Homespun maple syrup

Ole and Lena

Songster
8 Years
Jul 22, 2011
389
44
123
Wright Co Minnesota
Made our first attempt at making our own syrup this year. We have silver maples, supposedly low-yielding but figured we'd try them.

Rather than buying all the 'official' tapping gear, I jerry rigged it with 1/2" plastic plumbing line and splice fittings for the taps and tees to join 2 lines on the doubled trees. I used 2 gallon Ziplocs to collect the sap. Total cost per tree was about $3 for 2 taps, the line and most of the fittings are reuseable (I lost a couple of the connectors pulling them out). Worked fairly well until the sap really started to run, then it overwhelmed the bags during a work day. Next year I will just pipe it directly into 5 gal pails.

We need to find a more efficient boiling system. This year I boiled in a canning pot over a wood fire built in a brick hearth to block in most of the heat and allow enough draft for a hot burn. Used a lot of wood and was hard to keep a steady boil. I need an evaporator vessel with more surface area I think. Any tips in this area would be appreciated. When the sap was reduced to a slightly "sugary" boil it was taken inside to finish. We found it best to filter it at this stage through a boiled flour sack towel. This produced very clean mid amber syrup and the condensed sap still flowed much easier through the filter than finished hot syrup did. Actually yielded cleaner looking syrup than our first run where we filtered hot syrup after finishing. We got DEE#$%^ LICIOUS syrup when we were done, far better than even the store bought real stuff. Will def do this again next year.

Our silver maples were pleasantly surprising. We got an amazing yield of almost 30:1 which is better than I was told to expect even from sugar maples. Our trees are very limby open grown yard trees so I'm sure that helps.

Anyone else make their own syrup? Tips and advice for next year appreciated.
 
Yes, our silver maple doesn't produce at all for us - but our two Red maples are great!

I bought $4 taps from a local forest preserve gift shop, and used 1gal cleaned out milk jugs as the containers (cut a small hole in the top flat side to attach to tap). Because the tops were on the milk jugs, got very little in the way of debris in the sap. Kids call that 'flavoring'!

We boil ours outside (weather permitting) using a propane camp stove and a series of graduated stainless steel stock pots (Harbor Freight). I can boil 10gals at a time on the two burners. Takes somewhere around 4hrs to boil off that much sap water to get it to where it comes indoors (in a 2qt saucepan!). Finishing indoors on an induction cooktop for anywhere up to another 4hrs. Only burned one batch this year out of 12 batches.

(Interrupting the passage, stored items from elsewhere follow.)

-- ==== Sys2Proof/Laws/Ops.lean ====
section
/-! SUPPORT. What the shared operations can do: for each, the fields of the state that it may change, and for
those that report faults the registers that they leave. -/

namespace Sys2Proof.Machine

open Sys2Proof

/-- Two states are equal when each field is. -/
theorem State.ext_of {s t : State}
    (h_pending : s.pending = t.pending)
    (h_regs : s.regs = t.regs)
    (h_clock : s.clock = t.clock)
    (h_commit : s.commit = t.commit)
    (h_chans : s.chans = t.chans)
    (h_taps : s.taps = t.taps)
    (h_due : s.due = t.due)
    (h_spine : s.spine = t.spine)
    (h_faults : s.faults = t.faults)
    (h_ledger : s.ledger = t.ledger)
    (h_mem : s.mem = t.mem)
    (h_hbm : s.hbm = t.hbm)
    (h_ladles : s.ladles = t.ladles)
    (h_running : s.running = t.running)
    (h_signals : s.signals = t.signals)
    (h_anvils : s.anvils = t.anvils)
    (h_slicers : s.slicers = t.slicers)
    (h_swages : s.swages = t.swages)
    (h_crucibles : s.crucibles = t.crucibles)
    (h_planishers : s.planishers = t.planishers)
    (h_tinkers : s.tinkers = t.tinkers)
    (h_plan : s.plan = t.plan)
    (h_els : s.els = t.els)
    (h_radio : s.radio = t.radio)
    (h_code : s.code = t.code)
    (h_train : s.train = t.train)
    (h_net : s.net = t.net)
    (h_time : s.time = t.time)
    (h_twin : s.twin = t.twin)
    (h_power : s.power = t.power)
    (h_start : s.start = t.start)
    (h_sec : s.sec = t.sec)
    (h_seq : s.seq = t.seq)
    (h_i3c : s.i3c = t.i3c)
    (h_test : s.test = t.test)
    (h_pins : s.pins = t.pins)
    (h_free : s.free = t.free)
    (h_drawn : s.drawn = t.drawn) : s = t := by
  cases s; cases t; simp_all only

variable (s : State)

/-- `goFatal` with the word that it writes left open. -/
def State.goFatalWord (w : Word) : State :=
  (fun s : State => if s.bit Reg.FLT_FATAL 31 then s
    else { (s.setReg Reg.FLT_FATAL w) with faults := { s.faults with fatalSlot := some s.curSlot } })
  ((fun s : State => if s.started then s else s.setBit Reg.STA_STEP 4 true)
    { s with pins := { s.pins with faultN := false, twinOk := false } })

theorem goFatal_word (c : Nat) : ∃ w, s.goFatal c = s.goFatalWord w := ⟨_, rfl⟩


/-- A fold keeps what each of its steps keeps. -/
theorem foldl_keeps {α β γ : Type} (g : α → γ) {f : α → β → α} (h : ∀ a b, g (f a b) = g a) :
    ∀ (l : List β) (a : α), g (l.foldl f a) = g a
  | [], _ => rfl
  | b :: l, a => (foldl_keeps g h l (f a b)).trans (h a b)

/-- A fold from the right keeps what each of its steps keeps. -/
theorem foldr_keeps {α β γ : Type} (g : α → γ) {f : β → α → α} (h : ∀ a b, g (f b a) = g a) :
    ∀ (l : List β) (a : α), g (l.foldr f a) = g a
  | [], _ => rfl
  | b :: l, a => (h _ b).trans (foldr_keeps g h l a)
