theorem State.issueElastic_waits (c : Cmd) (loc : BitVec 64) (free engine : Nat) :
    (s.issueElastic c loc free engine).2.waits = s.waits := by
  unfold State.issueElastic
  simp only [↓State.skipVoidJob_waits, ↓State.zeroRun_waits, ↓State.reach_waits, ↓State.bump_waits,
    ↓State.raise_waits, ↓State.abortJob_waits, ↓State.onCtx_waits, ↓State.breach_waits, ↓State.waits_ite,
    ↓ite_self, ↓snd_ite]

theorem State.settleSignals_waits (t : Nat) : (s.settleSignals t).waits = s.waits := by
  unfold State.settleSignals
  simp only [↓State.complete_waits, ↓State.foldr_waits, implies_true, ↓State.waits_mk, ↓State.waits_eta]

theorem State.signalAt_waits (ctx : Option Nat) (region buf due : Nat) :
    (s.signalAt ctx region buf due).waits = s.waits := by
  unfold State.signalAt
  simp only [↓State.waits_ite, ↓ite_self, ↓State.waits_mk, ↓State.waits_eta]

theorem State.meetSpine_waits (x : Issue × State) (c : Cmd) : (State.meetSpine x c).2.waits = x.2.waits := by
  unfold State.meetSpine
  split <;> simp only [↓State.spineFault_waits, ↓State.waits_ite, ↓ite_self, ↓snd_ite]

theorem State.track_waits (c : Cmd) (i : Issue) (port finish : Nat) (outs : List (Nat × Nat)) :
    (s.track c i port finish outs).waits = s.waits := by
  unfold State.track
  split <;> simp only [↓State.onCtx_waits, ↓State.countJob_waits, ↓State.onHandIn_waits, ↓State.waits_ite,
    ↓ite_self, ↓State.waits_mk, ↓State.waits_eta]

theorem State.setByte_waits (p : Place) (b : Byte) : (s.setByte p b).waits = s.waits := by
  unfold State.setByte
  split <;> simp only [↓State.waits_mk, ↓State.waits_eta]

theorem State.setHallmark_waits (g : Nat × Nat) (h : Word) : (s.setHallmark g h).waits = s.waits := by
  unfold State.setHallmark
  simp only [↓State.waits_ite, ↓ite_self, ↓State.waits_mk, ↓State.waits_eta]

theorem State.remark_waits (g : Nat × Nat) : (s.remark g).waits = s.waits := by
  unfold State.remark
  simp only [↓State.setHallmark_waits]

theorem State.ladleErr_waits (r l lo n : Nat) : (s.ladleErr r l lo n).waits = s.waits := by
  unfold State.ladleErr
  simp only [↓State.setReg_waits, ↓State.bump_waits, ↓State.waits_ite, ↓ite_self]

theorem State.padEcc_waits (w e : Nat) : (s.padEcc w e).waits = s.waits := by
  unfold State.padEcc
  simp only [↓State.bump_waits, ↓State.setReg_waits, ↓State.eccRecord_waits, ↓State.waits_ite, ↓ite_self]

theorem State.markWords_waits (es : List (Nat × Nat)) : (s.markWords es).waits = s.waits := by
  unfold State.markWords
  simp only [↓State.drawFor_waits, ↓State.foldl_waits, implies_true, ↓State.waits_ite, ↓ite_self,
    ↓State.waits_mk, ↓State.waits_eta]

theorem State.setActive_waits (r l : Nat) (t : Option Stream) : (s.setActive r l t).waits = s.waits := by
  unfold State.setActive
  simp only [↓State.setLadle_waits]

theorem State.onStream_waits (p : Port) (f : Stream → Stream) : (s.onStream p f).waits = s.waits := by
  unfold State.onStream
  split <;> simp only [↓State.setActive_waits]

theorem State.onStreamW_waits (p : Port) (f : Stream → Stream) : (s.onStreamW p f).waits = s.waits := by
  unfold State.onStreamW
  split <;> simp only [↓State.setActive_waits]

theorem State.hallFaults_waits (r l : Nat) (gs : List (Nat × Nat)) :
    (s.hallFaults r l gs).waits = s.waits := by
  unfold State.hallFaults
  simp only [↓State.blockRaise_waits, ↓State.ladleErr_waits, ↓State.foldl_waits, implies_true]

theorem State.rangeFaults_waits (r l : Nat) (t : Stream) (n : Nat) :
    (s.rangeFaults r l t n).waits = s.waits := by
  unfold State.rangeFaults
  simp only [↓State.ladleErr_waits, ↓State.raise_waits, ↓State.foldl_waits, implies_true]

theorem State.take_waits (p : Port) (kind n : Nat) : (s.take p kind n).2.waits = s.waits := by
  unfold State.take
  split <;> simp only [↓State.bumpIf_waits, ↓State.hallFaults_waits, ↓State.rangeFaults_waits,
    ↓State.ladleErr_waits, ↓State.bump_waits, ↓State.padEcc_waits, ↓State.voidBuf_waits,
    ↓State.setLadle_waits, ↓State.foldl_waits, implies_true, ↓State.waits_ite, ↓ite_self, ↓snd_ite]
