-- ==== Sys2Proof/Machine/Pd.lean ====
section
/-! DEFINITION. The payload decoders (44_payload_decode R200 to R211). `none` is a FrameRead outside the payload (20_memory R43),
which the length checks rule out. -/

namespace Sys2Proof.Machine

/-- `PD.LC(p)` (R201): `p[0]`, the profile version, is read past (R202). -/
def decodeLc (p : List Byte) : Option PdResult :=
  if p.length < Config.lcMinPayload then some .err
  else do
    let msgType ← frameRead p 1
    some (.ok (.linkControl msgType (lcClass msgType) (slice p 2 p.length)))

/-- `PD.RD(p)` (R205). -/
def decodeRd (p : List Byte) : Option PdResult := some (.ok (.rawData p))

/-- `PD.GS(p)` (R206). -/
def decodeGs (p : List Byte) : Option PdResult :=
  if p.length < Config.gsMinPayload then some .err
  else do
    let serviceLo ← frameRead p 1
    let serviceHi ← frameRead p 2
    let attributeLo ← frameRead p 3
    let attributeHi ← frameRead p 4
    let msgType ← frameRead p 5
    let errorCode ← frameRead p 6
    let lengthLo ← frameRead p 7
    let lengthHi ← frameRead p 8
    some (.ok (.genericService (le16 serviceLo serviceHi) (le16 attributeLo attributeHi) msgType (gsClass msgType) errorCode
      (le16 lengthLo lengthHi) (slice p 9 p.length)))

/-- The decoder as a function (R200): what FV runs when it dispatches a payload (43_frame_parser R177, R178). -/
def runDecoder (d : PayloadDecoder) (p : List Byte) : Option PdResult :=
  match d with
  | .lc => decodeLc p
  | .rd => decodeRd p
  | .gs => decodeGs p

/-- A PD operation returns its value to FV and writes no state (R200). Where `exec` is asked for it alone the value is kept as an event
that is on no port (DESIGN CHOICE, log 10); no step does so, since no port drives a decoder (00_scope R10). -/
def State.handBack (s : State) (r : Option PdResult) : StepOutcome :=
  match r with
  | some r => .next (s.out (.pdReturn r))
  | none => .refused .frameReadOutOfRange

/-- PD.LC (R201). -/
def execPdLc (p : List Byte) (s : State) : StepOutcome := s.whenRunning (s.handBack (decodeLc p))

/-- PD.RD (R205). -/
def execPdRd (p : List Byte) (s : State) : StepOutcome := s.whenRunning (s.handBack (decodeRd p))

/-- PD.GS (R206). -/
def execPdGs (p : List Byte) (s : State) : StepOutcome := s.whenRunning (s.handBack (decodeGs p))

end Sys2Proof.Machine
end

Have about 14 qt jars for the upcoming year.

Tip: Propane has a hard time flowing to stove under 35 degrees. Which is a bummer, since that's when the sap is running!
Tip: Use a kitchen timer if you need to walk away from kitchen to remember to check on sap often. Even if only running to restroom or to change laundry around. I set mine for 15min intervals - just enough time to grab something and get it done, not enough time to loose sap to burning.
Tip: Using canning tongs and tools makes getting sap into jars much easier. Less opportunity to burn fingers.
Tip: Label your batches as you go. There will be color differences as it ages - fun to see and compare!
 
Yeah, I'm trying to avoid using storebought fuel as the math doesn't work out. I get the wood for free. I do have bulk propane to heat the house though. Might have to do some more math on using that and a couple of salvaged water heater burners. Lots of BTUs with those.

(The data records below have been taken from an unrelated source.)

/-- Settles O52: for the other units the frame leaves every element but the accumulator; for DF each way of going on is one case. -/
theorem writersOfEachElement : Obligations.WritersOfEachElement := by
  intro i s t h
  have href := exec_next_refused h
  have hcrc := crcWriter_of_crcAcc_ne h
  by_cases hu : unitOf i = .df
  · have hs := dfRunning_of_exec_df_next hu h
    rcases exec_df_next_cases hu h with ⟨rfl, rfl⟩ | ⟨rfl, rfl⟩ | ⟨b, rfl, -, -, rfl⟩ | ⟨u, e, es, hm, rfl, -⟩
    · simp_all [Renews]
    · simp_all [Renews, FreshContext]
    · refine ⟨fun _ => ⟨⟨b, rfl⟩, ?_⟩, ?_⟩
      · rw [State.raiseFault, hs.1.1]
        rfl
      · simp_all [Renews]
    · cases hm with
      | accept b hroom => simp_all [Renews, State.acceptLiteral_eq]
      | _ => simp_all [Renews]
  · have hrenew : ¬Renews i s := fun hr => hu (unitOf_of_renews hr)
    have hframe := exec_nonDf_next_frame hu h
    generalize t.crcAcc = acc, t.events = ev at hframe
    subst hframe
    simp_all

/-- Settles O51: the frame of each unit's operations, and the port of the events that each unit adds. -/
theorem unitsWriteOnlyTheirOwnState : Obligations.UnitsWriteOnlyTheirOwnState := by
  intro i s t h
  have hs := running_of_exec_next h
  obtain ⟨es, hes, -⟩ := exec_next_events h
  refine ⟨hs, exec_next_inputs h, exec_next_refused h, ⟨es, hes⟩, fun hu => exec_crc_next_frame hu h,
    fun hu => ⟨exec_enc_next_frame hu h, ?_⟩, fun hu => ?_, fun hu => ⟨exec_fv_next_frame hu h, ?_⟩,
    fun hu => ⟨exec_pd_next_frame hu h, ?_⟩⟩
  · obtain ⟨bs, hx⟩ := exists_exec_enc_eq hu
    cases (hx s hs).symm.trans h
    simp [State.dfOut, State.resOut, dfOutOf, resOutOf]
  · obtain ⟨es, hev, henc, -⟩ := exec_df_next_events hu h
    refine ⟨(exec_df_next_frame hu h).1, ?_, (dfRunning_of_exec_df_next hu h).2⟩
    rw [State.encOut, hev, encOutOf_append, henc, List.append_nil, State.encOut]
  · obtain ⟨r, hx⟩ := exists_exec_fv_eq hu
    cases (hx s hs).symm.trans h
    simp [State.dfOut, State.encOut, dfOutOf, encOutOf]
  · obtain ⟨r, hx⟩ := exists_exec_pd_eq hu
    cases (hx s hs).symm.trans h
    simp [State.dfOut, State.encOut, State.resOut, dfOutOf, encOutOf, resOutOf]

/-! ### A stuck block -/

/-- Every operation is guarded by FAULT and REFUSED (60_exceptions R232). -/
theorem exists_exec_eq_whenRunning (i : Instr) (s : State) : ∃ o, exec i s = s.whenRunning o := by
  cases i <;> exact ⟨_, rfl⟩

/-- Every word that is no operation is guarded by FAULT and REFUSED too (60_exceptions R232). -/
theorem exists_takeNonOperation_eq_whenRunning (e : DecodeError) (s : State) :
    ∃ o, s.takeNonOperation e = s.whenRunning o := by
  cases e <;> exact ⟨_, rfl⟩

/-- In a faulted block an operation answers the fault names (log 4). -/
theorem exec_of_fault {s : State} (h : s.fault ≠ FaultSet.empty) (i : Instr) : exec i s = .fault (.blockFaulted s.fault) := by
  obtain ⟨o, ho⟩ := exists_exec_eq_whenRunning i s
  rw [ho, State.whenRunning_of_fault h]

/-- In a refused block an operation answers the refusal (log 5). -/
theorem exec_of_refused {s : State} (hf : s.fault = FaultSet.empty) (h : s.refused = true) (i : Instr) :
    exec i s = .refused .blockRefused := by
  obtain ⟨o, ho⟩ := exists_exec_eq_whenRunning i s
  rw [ho, State.whenRunning_of_refused hf h]

/-- After DF.EOS a DF operation answers that DF is halted (log 6). -/
theorem exec_of_dfHalted {s : State} (hs : s.Running) (h : s.dfHalted = true) {i : Instr} (hi : unitOf i = .df) :
    exec i s = .fault .dfHalted := by
  have hguard : ∃ o, exec i s = s.whenDfRunning o := by
    cases i with
    | dfIdle | dfDelim | dfEsc | dfLit b | dfEos => exact ⟨_, rfl⟩
    | _ => cases hi
  obtain ⟨o, ho⟩ := hguard
  rw [ho, State.whenDfRunning, State.whenRunning_of_running hs, if_pos h]

/-! ### A step by its offer -/

/-- A word that decodes is run on the state without the offer (00_scope R3). -/
theorem step_of_decode_ok {s : State} {w : PortWord} {i : Instr} {rest : List HostInput} (hi : s.inputs = .word w :: rest)
    (hd : decode w = .ok i) : step s = exec i (s.withInputs rest) := by
  simp only [step, hi, hd]

/-- A word that is no operation is taken from the offers (60_exceptions R233, 30_encoding R73). -/
theorem step_of_decode_error {s : State} {w : PortWord} {e : DecodeError} {rest : List HostInput}
    (hi : s.inputs = .word w :: rest) (hd : decode w = .error e) : step s = (s.withInputs rest).takeNonOperation e := by
  simp only [step, hi, hd]

/-- A reserved word, where the block runs, sets REFUSED (60_exceptions R233). -/
theorem step_of_reservedWord {s : State} {w : PortWord} {rest : List HostInput} (hs : s.Running)
    (hi : s.inputs = .word w :: rest) (hd : decode w = .error .reservedWord) :
    step s = .next { s with inputs := rest, refused := true } := by
  rw [step_of_decode_error hi hd]
  exact State.whenRunning_of_running (s := s.withInputs rest) hs _

/-- eos = valid = 1, or cmd = 11 (30_encoding R79). -/
theorem cmdField_eq_three {w : PortBits} (h9 : w.getLsbD 9 = true) (h8 : w.getLsbD 8 = true) : cmdField w = 3 := by
  have heos := eos_eq_false_iff (w := w)
  have hvalid := valid_eq_false_iff (w := w)
  rcases cmdField_cases w with hc | hc | hc | hc <;> simp_all

/-- DF_IN with eos = valid = 1 is reserved (30_encoding R79). -/
theorem decode_dfIn_reserved {w : PortBits} (h9 : w.getLsbD 9 = true) (h8 : w.getLsbD 8 = true) :
    decode (.dfIn w) = .error .reservedWord := by
  rw [decode_dfIn, cmdField_eq_three h9 h8]
  rfl

/-- ENC_IN with cmd = 11 is reserved (30_encoding R79). -/
theorem decode_encIn_reserved {w : PortBits} (h9 : w.getLsbD 9 = true) (h8 : w.getLsbD 8 = true) :
    decode (.encIn w) = .error .reservedWord := by
  rw [decode_encIn, cmdField_eq_three h9 h8]
  rfl

/-- Settles O48: a reserved word is `step_of_reservedWord`; a step without RESET is SRC_FAIL's or one of a running block, and an
operation needs the block to run. -/
theorem reservedWordsAreRefused : Obligations.ReservedWordsAreRefused := by
  refine ⟨fun s w rest hs h9 h8 hi => ?_, fun s t i href h => ?_, fun s t h hr href => ?_⟩
  · rcases hi with ⟨-, hi⟩ | hi
    · exact step_of_reservedWord hs hi (decode_dfIn_reserved h9 h8)
    · exact step_of_reservedWord hs hi (decode_encIn_reserved h9 h8)
  · obtain ⟨-, hrun⟩ := running_of_exec_next h
    simp [href] at hrun
  · rcases step_next_srcFail_or_running h hr with ⟨rest, rfl⟩ | ⟨-, hrun⟩
    · exact href
    · simp [href] at hrun

/-- Settles O50: the guard of every operation and of every word, faults first, then REFUSED, then DF.halted. -/
theorem stuckBlockAnswersByName : Obligations.StuckBlockAnswersByName := by
  refine ⟨fun s i hf => exec_of_fault hf i, fun s w rest hf hi => ?_, fun s i hf href => exec_of_refused hf href i,
    fun s i hs hh hi => exec_of_dfHalted hs hh hi, fun s w rest hs _ h9 h8 hi =>
      step_of_reservedWord hs hi (decode_dfIn_reserved h9 h8)⟩
  cases hd : decode w with
  | ok i =>
    rw [step_of_decode_ok hi hd]
    exact exec_of_fault (s := s.withInputs rest) hf i
  | error e =>
    obtain ⟨o, ho⟩ := exists_takeNonOperation_eq_whenRunning e (s.withInputs rest)
    rw [step_of_decode_error hi hd, ho]
    exact State.whenRunning_of_fault (s := s.withInputs rest) hf o

/-- Settles O42: `step_of_decode_ok`. -/
theorem stepRunsTheDecodedOperation : Obligations.StepRunsTheDecodedOperation :=
  fun _ _ _ _ hi hd => step_of_decode_ok hi hd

I was thinking of building a more permenant kiln out of brick sized to drop in 2 SS steam table trays like the caterers use with a proper flue pipe out the back and a steel door. Syruping this year was kind of a spur of the moment thing as I got an unusual amount of time off from work due to the late spring and just decided to do it one day.

Was amazing how the sap ran once it really got going. Was getting over 3 gal per day from some of the best trees.